Original-experimentalRole of late sodium current in modulating the proarrhythmic and antiarrhythmic effects of quinidine
Introduction
Quinidine is a class IA antiarrhythmic drug with the effect of reducing multiple ion currents, including both Na+ and K+ channel currents (e.g., INa, IKr, IKs, IK1, IK-ATP, Ito).1, 2, 3 Quinidine is used to treat both atrial and ventricular tachyarrhythmias. By virtue of its electrophysiologic actions of inhibiting IK and increasing the ventricular effective refractory period, quinidine can also reduce arrhythmic activity in patients with short QT syndrome caused by gain of function of potassium channels3, 4 and in patients with Brugada syndrome caused by loss-of-function sodium channelopathies.3, 4, 5, 6 However, it has been recognized for decades that clinical use of quinidine is associated with recurrent syncope (i.e., quinidine syncope) and sudden death due to QT prolongation and polymorphic ventricular tachycardia (torsade de pointes [TdP]).1, 2 The incidence of TdP caused by quinidine is 1.5% to 8.8% or higher per patient-year of treatment.1, 7 Because the incidence of TdP is dose independent and the sensitivity of patients to the proarrhythmic effects of quinidine is highly variable,1 an understanding of the causes of proarrhythmic effects of quinidine in patients has been difficult to achieve.

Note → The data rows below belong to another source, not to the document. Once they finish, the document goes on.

-- ==== Sys2Proof/Tests/Slice0.lean ====
section
/-! SUPPORT. Tests: terms that the well-formedness check refuses, small tests of one command each against values worked out from the
spec, and for every statement of Obligations.lean a witness: states and operands that meet the hypotheses of its clauses. -/

set_option Elab.async false

namespace Sys2Proof.Tests

open Sys2Proof Sys2Proof.Machine

/-! ## Small states -/

/-- A full image of one row port on lanes 0 and 1. -/
def cfg : ImgConfig :=
  ⟨1, [⟨0, 1, 0⟩], List.range 18, 18, ⟨0, 1, 1, 0, 16, 16, [1]⟩, 31, List.replicate 144 [130, 65, 65, 65], 16, engMapReset, [], [], []⟩

/-- Every island in service. -/
def opened : Table Island := (List.range 74).map (fun i => (i, ⟨false, true, true, true, 0, false⟩))

/-- The device in IMAGE state `n`, with that image applied. -/
def dev (n : Nat) : State :=
  State.put { State.reset with img := { ImageSt.init with applied := some cfg }, islands := opened } Reg.imgStatus Fld.imgStatusState n

/-- The device with port 0 in a state. -/
def portIn (n : Nat) : State := (dev 3).putPortStat 0 Fld.portStatState n

/-- Port 0 in ACTIVE on both of its lanes. -/
def twoLanes : State := (portIn 7).putPortStat 0 Fld.portStatWidth 0

/-- A link that is up on port 0. -/
def linked : State := (portIn 7).setLstate 0 2

/-- A device without VSB. -/
def dark : State := { State.reset with powered := false }

/-- A host link that is up. -/
def hosted : State := (dev 3).put (Reg.hostStat 0) Fld.hostStatLinkUp 1

/-- A packet with its CRC. -/
def pkt (op : Nat) : Packet := { Packet.zero with op := op, crc := { Packet.zero with op := op }.crcOf }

In cardiac tissue, quinidine produces an open-state block of the sodium channel, decreases the upstroke velocity of the action potential, and causes a use-dependent increase in the QRS interval. It also blocks IKr and prolongs action potential duration (APD), an effect that is greater at slower than at faster heart rates.8 Both Na+ and K+ channel block caused by a multi–ion-channel blocker are concentration dependent and can be potential mechanisms of either antiarrhythmic or proarrhythmic activity.9 Therefore, it has been difficult to clarify the mechanisms that are responsible for the proarrhythmic activity of quinidine. We hypothesized that if block of IKr by quinidine reduced repolarization reserve more than block of INa increased it, the drug would be proarrhythmic. This situation is likely to exist when repolarization reserve is decreased due to an enhancement of late INa. Because repolarization reserve is reduced in the female rabbit heart treated with a low concentration of sea anemone toxin II (ATX-II) and exposure to ATX-II mimics the congenital or acquired conditions that increase late INa, we investigated the proarrhythmic and antiarrhythmic effects of quinidine using this rabbit heart model. In addition, by taking advantage of the unusual biphasic quinidine-induced changes in electrophysiologic parameters and in the occurrence of TdP, it was possible in this study to analyze the probability of TdP as a function of increases in the values of a number of these individual parameters.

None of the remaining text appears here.